- [PROBLEM REQUIREMENTS]:
Looking at the listing below, retype exactly the lines starting at the one containing "let msgs := (sites.filter" and ending at the one containing "(i, ⟨w 0, w 1, w", both included, and nothing else.
── DATA EXTRACTS ──
/-- Bytes written at a located run; an error response names the address (R174). -/
def State.eWrite (s : State) (d : Desc) (e : EngId) (p : EPiece) (bs : List Byte) : Option EStop × State :=
  match p.loc with
  | .scr c o =>
    (none, (s.modCore c (fun k => (k.storeBytes none o bs).breakScratch none o bs.length)).chargeNi (engNi e) .bulk
      ((o % 64 + bs.length + 63) / 64))
  | .mem pa k =>
    let rt := s.descRights d e
    let at' := s.failedAt rt true p pa k
    let (st, s) := s.paPut rt .wri k pa bs
    (if st = .ok then none else some (.ended 4 at'), s)
  | .host iova =>
    let (st, s) := (s.chargeNi (engNi e) .host ((iova % 64 + bs.length + 63) / 64)).hostPost ((s.descSlice d).getD 0) iova bs
    (if st = .ok then none else some (.ended 4 p.a), s)

/-- Bytes written over several runs in order. -/
def State.eWriteAll (s : State) (d : Desc) (e : EngId) (ps : List EPiece) (bs : List Byte) : Option EStop × State :=
  let (r, s, _) := ps.foldl (fun (r, s, bs) p =>
    let (x, s) := State.eWrite s d e p (bs.take p.len)
    ((match r with | some y => some y | none => x), s, bs.drop p.len)) ((none : Option EStop), s, bs)
  (r, s)

/-! ### Tiles (R169) -/

/-- The windows of 64 KiB that rows of a destination touch, ascending. -/
def Desc.windows (d : Desc) : List Nat :=
  let base := if d.dscr then bits d.dstA 18 0 else d.dstA
  let n := elemBytes d.rowLen d.wd
  let all := (List.range d.nrow).flatMap (fun r =>
    let lo := base + r * d.dstr
    (List.range ((lo % 65536 + n + 65535) / 65536)).map (fun i => lo / 65536 + i))
  (all.mergeSort (· ≤ ·)).foldl (fun ws w => if ws.getLast? = some w then ws else ws ++ [w]) []

/-- Number of tiles. -/
def Desc.tileCount (d : Desc) : Nat :=
  match d.op with
  | 0 | 1 | 4 => d.windows.length
  | 2 => 1
  | 3 => (d.dstA % 65536 + d.sh 35 0 + 65535) / 65536
  | 5 => 1
  | 6 => d.sh 23 0
  | _ => 0

/-- The bytes of row r that lie in a window, from the row's first byte (R169). -/
def Desc.winBytes (d : Desc) (r w : Nat) : Nat × Nat :=
  let base := (if d.dscr then bits d.dstA 18 0 else d.dstA) + r * d.dstr
  let n := elemBytes d.rowLen d.wd
  (min n (65536 * w - base), min n (65536 * (w + 1) - base))

/-- Elements of row r that have bytes in a window, MX blocks kept whole. -/
def Desc.inWindow (d : Desc) (r w : Nat) : Nat × Nat :=
  let (lo, hi) := d.winBytes r w
  let g := if isMxF d.sfmt || isMxF d.dfmt then 32 else if d.wd = 4 then 2 else 1
  (g * (8 * lo / (g * d.wd)), min d.rowLen (g * ((8 * hi + g * d.wd - 1) / (g * d.wd))))

/-- Rows and element ranges of tile i of COPY, STRIDE, TILE2D and REDUCE. -/
def Desc.tileRows (d : Desc) (i : Nat) : List (Nat × Nat × Nat) :=
  if d.op = 2 then (List.range d.nrow).map (fun r => (r, 0, d.rowLen))
  else
    let w := nth 0 d.windows i
    ((List.range d.nrow).map (fun r => let (a, b) := d.inWindow r w; (r, a, b))).filter (fun t => t.2.1 < t.2.2)

/-- The bytes that hold elements a to b of an array of w-bit elements at an address. -/
def elemRun (base a b w : Nat) : Nat × Nat := (base + a * w / 8, (b * w + 7) / 8 - a * w / 8)
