-- ==== Sys2Proof/Machine/Bottle.lean ====
section
/-! DEFINITION. Bottling a slice and uncorking it (R426–R432). -/

namespace Sys2Proof.Machine

/-! ### The image (R427–R429) -/

/-- A record of n bytes from the words it begins with. -/
def recBytes (n : Nat) (ws : List Nat) : List Byte := fit 0 n (wordsBytes ws)

/-- `dstate` of a descriptor (R429): one that failed and has no record yet is run again from where it stands. -/
def Desc.dstate (d : Desc) : Nat :=
  match d.st with
  | .queued => 0
  | .running _ | .yielded => 1
  | .parked => 2
  | .ended => if d.status = 0 then 3 else if d.issued = 0 then 0 else 1

/-- Records of each section of a slice's image, and their size (R428). -/
def State.sections (s : State) (x : Nat) : List (Nat × List (List Byte)) :=
  let e := s.sliceOf x
  let ctxs := s.sliceCtxs x
  let queues := s.hub.queue.filter (fun q => q.2.kind ≠ 0 && ctxs.contains q.2.ctx.val)
  let fences := s.hub.fence.filter (fun f => f.2.slice.val = x && (f.2.armed || f.2.aband))
  let descs := s.hub.desc.filter (fun d => s.descSlice d = some x)
  let q := s.fqOf x
  [ (256, [recBytes 256 ((List.range 32).map (s.sliceWord x))]),
    (128, ctxs.map (fun c => recBytes 128 ((List.range 14).map (s.ctxOf c).word ++ [c]))),
    (64, queues.map (fun u => recBytes 64 ((List.range 7).map u.2.word ++ [u.1]))),
    (64, fences.map (fun f => recBytes 64 ((List.range 4).map f.2.word ++ [f.1]))),
    (128, descs.map (fun d => recBytes 128 ((List.range 8).map d.word
      ++ [d.queue.getD 0 + 2 ^ 32 * d.ridx, d.done, d.dstate + 256 * d.flags.toNat]))),
    (64, [recBytes 64 ((List.range 4).map q.word)]),
    (32, q.folded.map (fun f => wordsBytes (f.first.words 0 (some f.n)))),
    (16, (s.hub.keys.filter (fun k => (s.ctxOf k.1).slice.val = x)).map (fun k =>
      wordsBytes [k.1 + 2 ^ 16 * (s.ctxOf k.1).vint.toNat, 4096 * k.2])),
    (80, (maskBits e.bmask.toNat 256).map (fun c =>
      let b := s.barOf c
      recBytes 80 ([c + 2 ^ 8 * b2n b.armed + 2 ^ 9 * b2n b.phase + 2 ^ 10 * b2n b.broken + 2 ^ 11 * b.dies + 2 ^ 16 * b.msgs.length, 0]
        ++ (List.range 8).map (fun i =>
          let f := fun (y : Nat) => tget 0 (s.dieOf y).barLocal c + 2 ^ 11 * tget 0 (s.dieOf y).barCount c
          f (2 * i) + 2 ^ 32 * f (2 * i + 1))))),
    (528, (maskBits e.gmask.toNat 16).map (fun g =>
      let t := s.gateOf g
      recBytes 528 ([g, t.word0 0] ++ (List.range 64).map (fun i => (t.ruleOf (i / 4)).word (i % 4))))) ]

/-- Padding to the next 64 B boundary. -/
def pad64 (bs : List Byte) : List Byte := bs ++ List.replicate ((64 - bs.length % 64) % 64) 0

/-- The image: a header of 256 B, then the sections. -/
def State.bottle (s : State) (x : Nat) : List Byte :=
  let secs := s.sections x
  let (body, dir) := secs.foldl (fun (b, d) p =>
    (b ++ pad64 p.2.flatten, d ++ [256 + b.length + 2 ^ 32 * p.2.length])) (([] : List Byte), ([] : List Nat))
  let e := s.sliceOf x
  let hdr := [0x31454C54544F4253, 1 + 2 ^ 16 * x + 2 ^ 24 * b2n e.unl, e.ftick.toNat, 256 + body.length,
    s.fuses.serial.toNat % 2 ^ 64, s.boot.gen.toNat] ++ dir
  -- `ver`, `slice` and `flags` lie at 0x08, 0x0A and 0x0B
  recBytes 256 hdr ++ body

/-- An image address: 64 B aligned, `limit` bytes in one cask's usable range (R419). -/
def imageArgOk (a limit : Nat) : Bool :=
  match regionOf (a % 2 ^ 48) with
  | .usable _ off => a % 64 = 0 && a < 2 ^ 48 && off + limit ≤ usableEnd
  | _ => false

/-- SLBOTTLE; without the cuvée's feature it ends BADARG (R475). The code after a write that is answered with an error is free. -/
def State.slBottle (b : Fin 4) (x a0 a1 : Nat) (s : State) : Option Nat × State :=
  let limit := bits a1 63 32
  if !s.boot.feat.getLsbD 5 || !imageArgOk a0 limit then (some 2, s)
  else if (s.sliceOf x).state ≠ .frozen then (some 1, s)
  else
    let img := s.bottle x
    let need := fun (s : State) => s.modHub (fun h => {h with scmd := tmod {} h.scmd b.val (fun c => {c with need := BitVec.ofNat 32 img.length})})
    if limit < img.length then (some 3, need s)
    else
      let (st, s) := s.agentPut {} .wri (bits a1 5 0) a0 img
      if st = .ok then
        (some 0, (((need s).modHub (fun h => {h with images := h.images + 1})).modSlice x (fun e => {e with bottled := true})).substThaw)
      else (some (Config.freeNat s.freeCtr 16 % 5), (need s).bump)
def execSlbottle (b : Fin 4) (x : SliceId) (s : State) : Res := .next (s.scmdGo b.val 4 x.val (fun a0 a1 s => s.slBottle b x.val a0 a1))

/-! ### Uncork (R431, R432) -/

/-- A field of n bytes of an image. -/
def fld (img : List Byte) (o n : Nat) : Nat := leNat ((img.drop o).take n)

/-- The records of section i: their offsets. -/
def secRecs (img : List Byte) (i : Nat) : List Nat :=
  let size := nth 0 [256, 128, 64, 64, 128, 64, 32, 16, 80, 528] i
  let d := fld img (0x30 + 8 * i) 8
  (List.range (d / 2 ^ 32)).map (fun r => d % 2 ^ 32 + size * r)

/-- Sections lie inside the image. -/
def secsInside (img : List Byte) (len : Nat) : Bool :=
  (List.range 10).all (fun i =>
    let d := fld img (0x30 + 8 * i) 8
    d % 2 ^ 32 + nth 0 [256, 128, 64, 64, 128, 64, 32, 16, 80, 528] i * (d / 2 ^ 32) ≤ len)

/-- What keeps an image from being restored into a slice. -/
def State.imageBad (s : State) (x : Nat) (img : List Byte) : Bool :=
  let e := s.sliceOf x
  (secRecs img 1).any (fun o =>
    let c := fld img (o + 112) 8
    let m := bits (fld img (o + 8) 8) 23 8
    4096 ≤ c || (s.ctxOf c).state ≠ .free
      || (maskBits m 16).any (fun y => bits e.cmask.toNat (16 * y + 15) (16 * y) = 0))
  || (secRecs img 2).any (fun o => let q := fld img (o + 56) 2 % 16384; (s.queueOf q).state ≠ .off)
  || (secRecs img 3).any (fun o => let f := fld img (o + 32) 2; (s.fenceOf f).armed)
  || (secRecs img 8).any (fun o => let c := fld img o 1; !e.bmask.getLsbD c || (s.barOf c).armed)
  || (secRecs img 9).any (fun o => let g := fld img o 1 % 16; !e.gmask.getLsbD g)

/-- A context slot restored: its vintage is the slot's own plus 1. -/
def State.putCtx (s : State) (x : SliceId) (img : List Byte) (o : Nat) : State :=
  let w := fun (i : Nat) => BitVec.ofNat 64 (fld img (o + 8 * i) 8)
  let c := fld img (o + 112) 8 % 4096
  let st := (w 0).toNat % 4
  s.modCtx c (fun k =>
    let k := (List.range 11).foldl (fun (k : Ctx) i => k.write (i + 1) (w (i + 1))) {k with state := .free}
    { k with slice := x, state := if st = 1 then .live else if st = 0 then .free else .lost, vint := k.vint + 1,
             cause := if st = 3 then BitVec.ofNat 8 (bits (w 0).toNat 39 32) else if st = 2 then BitVec.ofNat 8 (LossCause.code .slice) else 0,
             pend := false, pos := none, want := none, idle := false, barIn := 0, saving := none, aborting := none, thawWant := decide (st = 1),
             tchg := w 12, nload := BitVec.ofNat 32 (w 13).toNat, npre := BitVec.ofNat 32 ((w 13).toNat / 2 ^ 32) })

def queueStateOf : Nat → QState | 0 => .off | 1 => .on | 2 => .error | _ => .drain

/-- A queue slot restored; what it has fetched follows from its descriptors. -/
def State.putQueue (s : State) (img : List Byte) (o : Nat) : State :=
  let w := fun (i : Nat) => BitVec.ofNat 64 (fld img (o + 8 * i) 8)
  let q := fld img (o + 56) 2 % 16384
  let rs := ((secRecs img 4).filter (fun d => fld img (d + 0x40) 2 = q)).map (fun d => fld img (d + 0x44) 4)
  let hd := (w 4).toNat % 2 ^ 32
  let err := bits (w 5).toNat 39 32
  let failed := match rs with
    | r :: _ => (r + 2 ^ 32 - hd) % 2 ^ 32
    | [] => b2n (decide (err = 1))
  let fetched := match rs.getLast? with | some r => r + 1 | none => hd + failed
  s.modQueue q (fun u =>
    let u := (List.range 4).foldl (fun (u : Queue) i => u.write i (w i)) {u with state := .off}
    { u with head := BitVec.ofNat 32 hd, tail := BitVec.ofNat 32 ((w 4).toNat / 2 ^ 32), state := queueStateOf ((w 5).toNat % 4),
             err := BitVec.ofNat 8 err, vint := u.vint + 1, ndb := BitVec.ofNat 32 (w 6).toNat,
             ndisc := BitVec.ofNat 32 ((w 6).toNat / 2 ^ 32), fetched := BitVec.ofNat 32 fetched, failed := failed,
             stalled := false, lineDue := false, frozenDb := 0, drainBlk := none })

/-- A fence object restored under the target slice. -/
def State.putFence (s : State) (x : SliceId) (img : List Byte) (o : Nat) : State :=
  let w := fun (i : Nat) => fld img (o + 8 * i) 8
  let f := fld img (o + 32) 2
  s.modFence f (fun _ => {
    value := BitVec.ofNat 64 (w 0), slice := x, armed := bit (w 1) 6, aband := bit (w 1) 7,
    prod := ⟨w 1 / 256 % 4096, Nat.mod_lt _ (by decide)⟩, pen := bit (w 1) 20, evn := bit (w 1) 21,
    evec := ⟨w 1 / 2 ^ 22 % 2048, Nat.mod_lt _ (by decide)⟩, evval := BitVec.ofNat 64 (w 2), stale := BitVec.ofNat 32 (w 3),
    nsig := BitVec.ofNat 32 (w 3 / 2 ^ 32) })

/-- Tiles whose bytes add up to `done`. -/
def Desc.tilesDone (d : Desc) : Nat → Nat → Nat → Nat
  | 0, i, _ => i
  | n + 1, i, left =>
    let b := d.tileBytes i
    if i < d.tileCount && b ≤ left && left ≠ 0 then d.tilesDone n (i + 1) (left - b) else i

/-- A descriptor restored, to resume at its first uncommitted tile. -/
def State.putDesc (s : State) (img : List Byte) (o : Nat) : State :=
  let q := fld img (o + 0x40) 2 % 16384
  let done := fld img (o + 0x48) 8
  let ds := fld img (o + 0x50) 1
  let d : Desc := {
    id := s.hub.descId, src := .queue ⟨q % 16384, Nat.mod_lt _ (by decide)⟩, ridx := fld img (o + 0x44) 4,
    w := (List.range 8).map (fun i => BitVec.ofNat 64 (fld img (o + 8 * i) 8)), vint := (s.queueOf q).vint,
    st := match ds with | 0 => .queued | 1 => .yielded | 2 => .parked | _ => .ended,
    issued := 0, tiles := 0, done := done, flags := PFlags.ofNat (fld img (o + 0x51) 1), status := 0, addr := 0, dropped := false,
    base := 0, orig := [] }
  let k := if ds = 3 then d.tileCount else d.tilesDone (d.tileCount + 1) 0 done
  s.modHub (fun h => {h with descId := h.descId + 1, desc := h.desc ++ [{d with tiles := k, issued := k}]})

/-- A folded fault record restored (R408, R411). -/
def foldedOf (x : Nat) (img : List Byte) (o : Nat) : Folded :=
  let w := fun (i : Nat) => fld img (o + 8 * i) 8
  { first := { ctx := bits (w 0) 11 0, kind := bits (w 0) 15 12, vint := bits (w 0) 31 16, cause := bits (w 0) 39 32, acc := bits (w 0) 41 40,
               fatal := bit (w 0) 43, wlk := bit (w 0) 44, who := bits (w 0) 63 48, addr := w 1, ipa := w 2, elen := 0, eoff := 0, slice := x },
    n := w 3 % 2 ^ 32 }

/-- The fault state restored: the queue's block, keys, folded records. -/
def State.putFaults (s : State) (x : Nat) (img : List Byte) : State :=
  let s := match secRecs img 5 with
    | o :: _ => s.modFq x (fun q => { q with
        base := BitVec.ofNat 64 (bits (fld img o 8) 6 0 + 2 ^ 18 * bits (fld img o 8) 47 18), en := bit (fld img (o + 8) 8) 0,
        vec := ⟨fld img (o + 8) 8 / 2 % 2048, Nat.mod_lt _ (by decide)⟩, head := BitVec.ofNat 32 (fld img (o + 16) 4),
        tail := BitVec.ofNat 32 (fld img (o + 20) 4), nrec := BitVec.ofNat 32 (fld img (o + 24) 4), batch := [],
        folded := (secRecs img 6).map (foldedOf x img) })
    | [] => s
  s.modHub (fun h => {h with keys := h.keys ++ (secRecs img 7).map (fun o => (fld img o 2 % 4096, fld img (o + 8) 8 / 4096))})

/-- A barrier channel's combiners restored. -/
def State.putBar (s : State) (img : List Byte) (o : Nat) : State :=
  let n := fld img o 8
  let c := n % 256
  let loc := fun (y : Nat) => fld img (o + 16 + 4 * y) 4
  let sites := (List.finRange 16).filter (fun y => loc y.val % 2 ^ 11 ≠ 0)
  let s := (List.finRange 16).foldl (fun s y => s.modDie y.val (fun d => { d with
    barLocal := tput d.barLocal c (loc y.val % 2 ^ 11), barCount := tput d.barCount c (bits (loc y.val) 21 11),
    barPh := tput d.barPh c (bits n 9 9) })) s
  let msgs := (sites.filter (fun y => loc y.val % 2 ^ 11 ≤ bits (loc y.val) 21 11)).take (bits n 20 16)
  s.modBar c (fun _ => ⟨bit n 8, bits n 15 11, msgs, bit n 9, bit n 10, []⟩)

/-- The contexts whose threads have arrived on a channel, as their images say (R52, R65); such a thread resumes its `barw`
without a second arrival (R131, log 16). -/
def State.putArrived (s : State) (c : Nat) : State :=
  let (k, base) := (s.ctxOf c).area
  let (_, _, bs, s) := s.agentBytes {} k (base + 0x9A200) 32
  (List.range 4).foldl (fun s t =>
    let n := fld bs (8 * t) 8
    if bit n 8 then (s.modBar (n % 256) (fun b => {b with ctxs := if b.ctxs.contains c then b.ctxs else c :: b.ctxs})).modCtx c
      (fun k => {k with barIn := k.barIn ||| BitVec.ofNat 4 (2 ^ t)}) else s) s

/-- A graft's rules, `fctx` and `fen` restored. -/
def State.putGate (s : State) (img : List Byte) (o : Nat) : State :=
  let ctl := fld img (o + 8) 8
  s.modGate (fld img o 1 % 16) (fun g => { g with
    fctx := ⟨bits ctl 33 22 % 4096, Nat.mod_lt _ (by decide)⟩, fen := bit ctl 34, held := true,
    rule := (List.range 16).map (fun i =>
      let w := fun (j : Nat) => BitVec.ofNat 64 (fld img (o + 16 + 32 * i + 8 * j) 8)
      (i, ⟨w 0, w 1, w 2, (w 3).setWidth 32⟩)) })

/-- The slice restored from an image. -/
def State.restoreSlice (s : State) (x : SliceId) (img : List Byte) : State :=
  let s := (secRecs img 1).foldl (fun s o => s.putCtx x img o) s
  let s := (secRecs img 2).foldl (fun s o => s.putQueue img o) s
  let s := (secRecs img 3).foldl (fun s o => s.putFence x img o) s
  let s := (secRecs img 4).foldl (fun s o => s.putDesc img o) s
  let s := s.putFaults x.val img
  let s := (secRecs img 8).foldl (fun s o => s.putBar img o) s
  let s := (s.sliceCtxs x.val).foldl State.putArrived s
  let s := (secRecs img 9).foldl (fun s o => s.putGate img o) s
  let s := s.modSlice x.val (fun e => {e with state := .frozen, ticked := true})
  s.modHub (fun h => {h with uncorks := h.uncorks + 1})

/-- SLUNCORK; without the feature BADARG. An image that cannot be read whole is a bad one. -/
def State.slUncork (x : SliceId) (a0 a1 : Nat) (s : State) : Option Nat × State :=
  let limit := bits a1 63 32
  let held := !(s.sliceCtxs x.val).isEmpty || !(s.sliceQueues x.val).isEmpty || s.hub.fence.any (fun f => f.2.slice = x && f.2.armed)
  if !s.boot.feat.getLsbD 5 || !imageArgOk a0 limit then (some 2, s)
  else if (s.sliceOf x.val).state ≠ .active || held then (some 1, s)
  else
    let (st, p, h, s) := s.agentBytes {} (bits a1 5 0) a0 256
    let len := fld h 0x18 8
    if st ≠ .ok || p || fld h 0 8 ≠ 0x31454C54544F4253 || fld h 8 2 ≠ 1 || limit < len || len < 256 then (some 4, s)
    else
      let (st, p, img, s) := s.agentBytes {} (bits a1 5 0) a0 len
      if st ≠ .ok || p || !secsInside img len || s.imageBad x.val img then (some 4, s)
      else (some 0, s.restoreSlice x img)
def execSluncork (b : Fin 4) (x : SliceId) (s : State) : Res := .next (s.scmdGo b.val 5 x.val (fun a0 a1 s => s.slUncork x a0 a1))

end Sys2Proof.Machine
end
───
- [RESPONSE TO THIS TASK]:
  let msgs := (sites.filter (fun y => loc y.val % 2 ^ 11 ≤ bits (loc y.val) 21 11)).take (bits n 20 16)
  s.modBar c (fun _ => ⟨bit n 8, bits n 15 11, msgs, bit n 9, bit n 10, []⟩)

/-- The contexts whose threads have arrived on a channel, as their images say (R52, R65); such a thread resumes its `barw`
without a second arrival (R131, log 16). -/
def State.putArrived (s : State) (c : Nat) : State :=
  let (k, base) := (s.ctxOf c).area
  let (_, _, bs, s) := s.agentBytes {} k (base + 0x9A200) 32
  (List.range 4).foldl (fun s t =>
    let n := fld bs (8 * t) 8
    if bit n 8 then (s.modBar (n % 256) (fun b => {b with ctxs := if b.ctxs.contains c then b.ctxs else c :: b.ctxs})).modCtx c
      (fun k => {k with barIn := k.barIn ||| BitVec.ofNat 4 (2 ^ t)}) else s) s

/-- A graft's rules, `fctx` and `fen` restored. -/
def State.putGate (s : State) (img : List Byte) (o : Nat) : State :=
  let ctl := fld img (o + 8) 8
  s.modGate (fld img o 1 % 16) (fun g => { g with
    fctx := ⟨bits ctl 33 22 % 4096, Nat.mod_lt _ (by decide)⟩, fen := bit ctl 34, held := true,
    rule := (List.range 16).map (fun i =>
      let w := fun (j : Nat) => BitVec.ofNat 64 (fld img (o + 16 + 32 * i + 8 * j) 8)
      (i, ⟨w 0, w 1, w 2, (w 3).setWidth 32⟩)) })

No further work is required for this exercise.